What is being asked: The required output is all lines below that contain the word "resetFrame".

Material provided:
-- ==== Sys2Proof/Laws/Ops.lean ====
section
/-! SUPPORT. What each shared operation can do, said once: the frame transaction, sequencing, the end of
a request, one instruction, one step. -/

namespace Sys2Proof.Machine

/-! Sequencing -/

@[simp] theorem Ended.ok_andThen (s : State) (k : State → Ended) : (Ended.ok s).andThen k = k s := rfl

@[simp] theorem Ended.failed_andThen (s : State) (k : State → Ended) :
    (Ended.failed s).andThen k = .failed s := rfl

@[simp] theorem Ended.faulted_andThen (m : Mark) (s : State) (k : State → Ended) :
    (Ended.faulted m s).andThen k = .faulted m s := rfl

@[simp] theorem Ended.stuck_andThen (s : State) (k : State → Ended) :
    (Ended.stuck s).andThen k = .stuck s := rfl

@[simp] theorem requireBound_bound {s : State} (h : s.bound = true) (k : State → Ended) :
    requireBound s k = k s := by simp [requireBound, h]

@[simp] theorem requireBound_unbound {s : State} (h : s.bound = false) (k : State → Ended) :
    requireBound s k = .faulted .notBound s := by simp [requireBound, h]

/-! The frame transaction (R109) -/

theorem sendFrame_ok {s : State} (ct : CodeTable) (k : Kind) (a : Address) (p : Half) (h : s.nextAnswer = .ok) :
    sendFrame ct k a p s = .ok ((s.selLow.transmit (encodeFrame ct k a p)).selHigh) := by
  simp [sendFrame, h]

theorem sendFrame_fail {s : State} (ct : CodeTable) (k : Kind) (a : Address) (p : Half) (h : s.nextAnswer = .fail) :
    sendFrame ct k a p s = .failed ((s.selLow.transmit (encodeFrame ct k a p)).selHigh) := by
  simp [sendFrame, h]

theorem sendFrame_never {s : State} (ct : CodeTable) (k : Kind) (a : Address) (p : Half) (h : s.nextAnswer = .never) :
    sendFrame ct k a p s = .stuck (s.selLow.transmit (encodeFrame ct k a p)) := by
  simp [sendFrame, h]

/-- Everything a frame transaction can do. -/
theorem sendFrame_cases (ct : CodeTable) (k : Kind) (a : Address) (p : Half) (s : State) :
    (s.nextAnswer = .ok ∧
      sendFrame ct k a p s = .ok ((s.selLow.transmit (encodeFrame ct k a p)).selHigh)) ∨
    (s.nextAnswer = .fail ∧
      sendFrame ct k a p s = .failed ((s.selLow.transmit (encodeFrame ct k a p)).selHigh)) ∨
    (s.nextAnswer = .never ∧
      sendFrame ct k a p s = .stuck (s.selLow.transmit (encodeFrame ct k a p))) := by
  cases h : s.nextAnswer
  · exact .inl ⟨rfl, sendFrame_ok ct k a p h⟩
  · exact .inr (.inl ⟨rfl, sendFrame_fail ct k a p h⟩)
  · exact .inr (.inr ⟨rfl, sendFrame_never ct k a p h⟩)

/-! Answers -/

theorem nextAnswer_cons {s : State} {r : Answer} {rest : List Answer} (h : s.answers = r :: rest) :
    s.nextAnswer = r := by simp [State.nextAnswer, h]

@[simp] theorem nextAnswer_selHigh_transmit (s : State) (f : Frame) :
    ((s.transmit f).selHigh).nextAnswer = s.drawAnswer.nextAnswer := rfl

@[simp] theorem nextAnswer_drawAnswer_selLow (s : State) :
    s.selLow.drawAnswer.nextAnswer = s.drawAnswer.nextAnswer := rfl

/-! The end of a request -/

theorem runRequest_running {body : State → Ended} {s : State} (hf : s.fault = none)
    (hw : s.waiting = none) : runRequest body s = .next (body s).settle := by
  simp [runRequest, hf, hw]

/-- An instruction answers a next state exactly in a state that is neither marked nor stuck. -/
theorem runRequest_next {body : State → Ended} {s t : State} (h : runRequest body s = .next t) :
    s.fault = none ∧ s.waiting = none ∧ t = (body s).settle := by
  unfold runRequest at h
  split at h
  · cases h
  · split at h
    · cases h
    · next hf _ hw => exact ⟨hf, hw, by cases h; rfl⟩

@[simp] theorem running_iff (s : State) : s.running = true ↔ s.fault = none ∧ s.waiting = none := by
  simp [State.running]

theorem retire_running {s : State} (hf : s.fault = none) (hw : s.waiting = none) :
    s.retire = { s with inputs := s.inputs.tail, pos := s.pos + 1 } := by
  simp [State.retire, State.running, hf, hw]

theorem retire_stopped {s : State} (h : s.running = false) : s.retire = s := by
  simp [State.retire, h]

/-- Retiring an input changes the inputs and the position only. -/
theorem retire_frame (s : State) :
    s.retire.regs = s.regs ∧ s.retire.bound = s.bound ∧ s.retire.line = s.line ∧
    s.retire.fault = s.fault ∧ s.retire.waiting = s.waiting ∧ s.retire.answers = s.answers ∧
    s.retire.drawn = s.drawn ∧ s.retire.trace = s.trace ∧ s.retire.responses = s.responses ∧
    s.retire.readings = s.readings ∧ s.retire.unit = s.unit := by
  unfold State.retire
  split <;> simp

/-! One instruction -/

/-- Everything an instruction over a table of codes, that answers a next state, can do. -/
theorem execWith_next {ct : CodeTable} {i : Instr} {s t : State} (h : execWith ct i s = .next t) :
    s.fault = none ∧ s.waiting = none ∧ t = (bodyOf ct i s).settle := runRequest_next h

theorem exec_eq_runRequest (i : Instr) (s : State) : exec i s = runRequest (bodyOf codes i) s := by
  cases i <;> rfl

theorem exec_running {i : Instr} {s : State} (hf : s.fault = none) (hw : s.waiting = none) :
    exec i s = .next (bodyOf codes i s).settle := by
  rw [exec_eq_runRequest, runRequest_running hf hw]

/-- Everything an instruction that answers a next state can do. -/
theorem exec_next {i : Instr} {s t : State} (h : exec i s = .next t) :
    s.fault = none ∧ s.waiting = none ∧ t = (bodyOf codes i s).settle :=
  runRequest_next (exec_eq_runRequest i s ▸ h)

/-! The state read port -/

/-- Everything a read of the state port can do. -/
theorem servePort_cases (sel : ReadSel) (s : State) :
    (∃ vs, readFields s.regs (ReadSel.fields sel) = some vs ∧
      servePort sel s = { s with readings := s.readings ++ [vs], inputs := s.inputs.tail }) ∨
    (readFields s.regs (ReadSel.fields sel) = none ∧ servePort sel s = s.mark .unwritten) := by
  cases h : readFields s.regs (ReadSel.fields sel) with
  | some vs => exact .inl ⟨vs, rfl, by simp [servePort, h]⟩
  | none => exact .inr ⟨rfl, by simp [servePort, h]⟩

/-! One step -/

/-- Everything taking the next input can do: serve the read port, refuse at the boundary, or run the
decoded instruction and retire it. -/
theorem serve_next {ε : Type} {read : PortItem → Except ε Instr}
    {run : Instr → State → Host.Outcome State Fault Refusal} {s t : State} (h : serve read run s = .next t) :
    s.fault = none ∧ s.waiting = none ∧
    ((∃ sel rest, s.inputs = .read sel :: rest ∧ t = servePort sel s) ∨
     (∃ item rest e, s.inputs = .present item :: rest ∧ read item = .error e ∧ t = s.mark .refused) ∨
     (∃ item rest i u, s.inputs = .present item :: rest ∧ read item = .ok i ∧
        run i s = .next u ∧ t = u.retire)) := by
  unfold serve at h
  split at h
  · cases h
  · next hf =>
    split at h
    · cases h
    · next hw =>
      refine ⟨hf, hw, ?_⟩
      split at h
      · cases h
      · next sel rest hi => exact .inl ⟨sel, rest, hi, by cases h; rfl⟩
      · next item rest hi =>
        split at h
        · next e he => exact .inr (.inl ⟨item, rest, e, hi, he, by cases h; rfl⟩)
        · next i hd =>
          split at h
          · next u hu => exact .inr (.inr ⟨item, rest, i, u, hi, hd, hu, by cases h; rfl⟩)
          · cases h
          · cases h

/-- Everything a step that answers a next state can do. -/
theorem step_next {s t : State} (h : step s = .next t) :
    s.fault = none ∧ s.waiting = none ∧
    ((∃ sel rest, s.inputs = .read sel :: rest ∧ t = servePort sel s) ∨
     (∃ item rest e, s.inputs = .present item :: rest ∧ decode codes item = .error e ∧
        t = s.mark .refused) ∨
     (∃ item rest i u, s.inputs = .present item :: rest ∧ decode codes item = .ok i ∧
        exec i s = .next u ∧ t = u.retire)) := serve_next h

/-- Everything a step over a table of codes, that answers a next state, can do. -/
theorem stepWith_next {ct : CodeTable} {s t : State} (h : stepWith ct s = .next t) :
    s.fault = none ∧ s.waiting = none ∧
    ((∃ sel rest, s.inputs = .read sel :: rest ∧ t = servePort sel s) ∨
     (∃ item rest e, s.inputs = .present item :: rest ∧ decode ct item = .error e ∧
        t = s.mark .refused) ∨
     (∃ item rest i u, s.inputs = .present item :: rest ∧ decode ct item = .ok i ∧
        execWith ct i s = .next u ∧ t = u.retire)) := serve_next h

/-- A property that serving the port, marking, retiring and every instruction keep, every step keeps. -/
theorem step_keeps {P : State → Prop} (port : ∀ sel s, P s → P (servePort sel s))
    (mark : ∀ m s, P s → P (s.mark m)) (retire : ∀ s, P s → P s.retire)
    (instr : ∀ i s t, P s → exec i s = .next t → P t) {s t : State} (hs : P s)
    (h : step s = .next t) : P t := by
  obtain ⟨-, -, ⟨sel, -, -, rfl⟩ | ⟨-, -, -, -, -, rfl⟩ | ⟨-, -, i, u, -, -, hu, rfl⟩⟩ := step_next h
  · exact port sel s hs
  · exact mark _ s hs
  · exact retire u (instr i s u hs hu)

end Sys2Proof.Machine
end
---
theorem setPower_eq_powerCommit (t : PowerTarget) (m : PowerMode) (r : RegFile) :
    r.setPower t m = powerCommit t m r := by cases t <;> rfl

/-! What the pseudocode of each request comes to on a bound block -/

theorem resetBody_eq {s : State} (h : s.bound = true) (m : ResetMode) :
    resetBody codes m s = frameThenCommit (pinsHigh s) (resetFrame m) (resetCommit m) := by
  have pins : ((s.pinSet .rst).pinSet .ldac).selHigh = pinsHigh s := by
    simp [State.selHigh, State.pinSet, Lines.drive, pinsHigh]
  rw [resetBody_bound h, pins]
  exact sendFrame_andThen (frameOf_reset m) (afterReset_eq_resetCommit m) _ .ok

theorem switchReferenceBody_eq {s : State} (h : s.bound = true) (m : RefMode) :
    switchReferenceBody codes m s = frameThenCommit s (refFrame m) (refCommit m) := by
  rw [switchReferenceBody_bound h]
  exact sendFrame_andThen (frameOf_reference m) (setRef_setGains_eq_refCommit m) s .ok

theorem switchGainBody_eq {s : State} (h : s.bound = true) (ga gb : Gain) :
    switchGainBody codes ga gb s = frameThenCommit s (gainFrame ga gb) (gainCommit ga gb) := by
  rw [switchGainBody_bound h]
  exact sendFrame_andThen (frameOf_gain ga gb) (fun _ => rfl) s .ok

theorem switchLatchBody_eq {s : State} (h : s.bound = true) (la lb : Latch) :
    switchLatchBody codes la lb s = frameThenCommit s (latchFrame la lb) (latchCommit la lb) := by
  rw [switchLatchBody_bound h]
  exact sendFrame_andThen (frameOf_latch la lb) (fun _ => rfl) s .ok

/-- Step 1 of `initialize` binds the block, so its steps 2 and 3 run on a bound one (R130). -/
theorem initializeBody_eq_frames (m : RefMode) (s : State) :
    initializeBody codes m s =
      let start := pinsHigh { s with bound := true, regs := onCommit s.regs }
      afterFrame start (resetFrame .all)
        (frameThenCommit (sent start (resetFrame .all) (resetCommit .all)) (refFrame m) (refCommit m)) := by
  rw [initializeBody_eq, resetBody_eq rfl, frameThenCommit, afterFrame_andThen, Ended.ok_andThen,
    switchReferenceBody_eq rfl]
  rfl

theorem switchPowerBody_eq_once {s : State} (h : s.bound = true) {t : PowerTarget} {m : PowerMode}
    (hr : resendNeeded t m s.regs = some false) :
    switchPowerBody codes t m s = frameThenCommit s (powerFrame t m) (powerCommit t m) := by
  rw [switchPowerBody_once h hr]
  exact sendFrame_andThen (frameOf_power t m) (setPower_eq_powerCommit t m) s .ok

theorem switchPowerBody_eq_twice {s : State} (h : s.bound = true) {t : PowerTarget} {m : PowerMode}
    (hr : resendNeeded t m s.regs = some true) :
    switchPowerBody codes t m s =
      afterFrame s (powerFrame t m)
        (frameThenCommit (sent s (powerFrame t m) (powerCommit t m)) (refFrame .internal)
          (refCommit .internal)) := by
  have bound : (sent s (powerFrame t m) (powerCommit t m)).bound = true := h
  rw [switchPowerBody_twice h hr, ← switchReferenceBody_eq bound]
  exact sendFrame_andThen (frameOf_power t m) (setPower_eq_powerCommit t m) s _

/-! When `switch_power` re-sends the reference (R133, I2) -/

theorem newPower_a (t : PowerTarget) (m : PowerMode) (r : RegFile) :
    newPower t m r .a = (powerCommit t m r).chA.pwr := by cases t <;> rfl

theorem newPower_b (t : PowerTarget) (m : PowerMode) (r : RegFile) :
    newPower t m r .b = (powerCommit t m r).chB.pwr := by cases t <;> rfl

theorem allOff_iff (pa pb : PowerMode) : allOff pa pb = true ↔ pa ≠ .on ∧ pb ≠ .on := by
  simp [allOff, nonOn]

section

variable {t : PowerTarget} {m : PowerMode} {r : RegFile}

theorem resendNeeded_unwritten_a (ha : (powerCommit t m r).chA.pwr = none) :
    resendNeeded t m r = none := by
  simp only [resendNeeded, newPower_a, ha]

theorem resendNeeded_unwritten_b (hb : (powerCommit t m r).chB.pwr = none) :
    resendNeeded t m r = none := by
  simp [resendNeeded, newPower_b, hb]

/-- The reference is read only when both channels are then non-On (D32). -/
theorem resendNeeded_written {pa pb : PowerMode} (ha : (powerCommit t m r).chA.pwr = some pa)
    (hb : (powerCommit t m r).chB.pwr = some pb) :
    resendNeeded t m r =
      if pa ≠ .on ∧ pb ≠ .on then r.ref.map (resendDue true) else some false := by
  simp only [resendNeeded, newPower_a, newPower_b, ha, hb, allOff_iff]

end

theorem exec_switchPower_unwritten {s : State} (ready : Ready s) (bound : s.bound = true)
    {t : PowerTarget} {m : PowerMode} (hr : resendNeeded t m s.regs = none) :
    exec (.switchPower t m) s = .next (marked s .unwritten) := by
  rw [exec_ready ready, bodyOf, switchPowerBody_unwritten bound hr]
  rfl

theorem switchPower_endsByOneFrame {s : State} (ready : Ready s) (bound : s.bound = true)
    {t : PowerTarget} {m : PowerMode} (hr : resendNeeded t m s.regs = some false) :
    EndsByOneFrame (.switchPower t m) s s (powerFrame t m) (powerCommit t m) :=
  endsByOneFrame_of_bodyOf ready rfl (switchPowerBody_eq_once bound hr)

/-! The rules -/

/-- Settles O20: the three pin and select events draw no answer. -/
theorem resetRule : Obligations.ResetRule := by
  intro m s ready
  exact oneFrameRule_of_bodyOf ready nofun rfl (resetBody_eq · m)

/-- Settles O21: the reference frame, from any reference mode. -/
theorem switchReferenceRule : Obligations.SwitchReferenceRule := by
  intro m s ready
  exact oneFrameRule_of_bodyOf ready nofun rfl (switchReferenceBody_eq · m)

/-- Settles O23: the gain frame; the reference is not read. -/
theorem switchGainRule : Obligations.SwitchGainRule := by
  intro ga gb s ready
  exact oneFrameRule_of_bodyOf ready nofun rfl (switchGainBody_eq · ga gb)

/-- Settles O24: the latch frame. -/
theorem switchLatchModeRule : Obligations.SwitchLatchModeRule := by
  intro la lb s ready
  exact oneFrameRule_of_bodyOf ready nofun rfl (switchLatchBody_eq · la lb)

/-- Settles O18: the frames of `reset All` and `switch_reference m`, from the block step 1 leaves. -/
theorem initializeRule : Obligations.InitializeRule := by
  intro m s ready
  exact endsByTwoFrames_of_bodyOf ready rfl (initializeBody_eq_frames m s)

Answer:
    resetBody codes m s = frameThenCommit (pinsHigh s) (resetFrame m) (resetCommit m) := by
      afterFrame start (resetFrame .all)
        (frameThenCommit (sent start (resetFrame .all) (resetCommit .all)) (refFrame m) (refCommit m)) := by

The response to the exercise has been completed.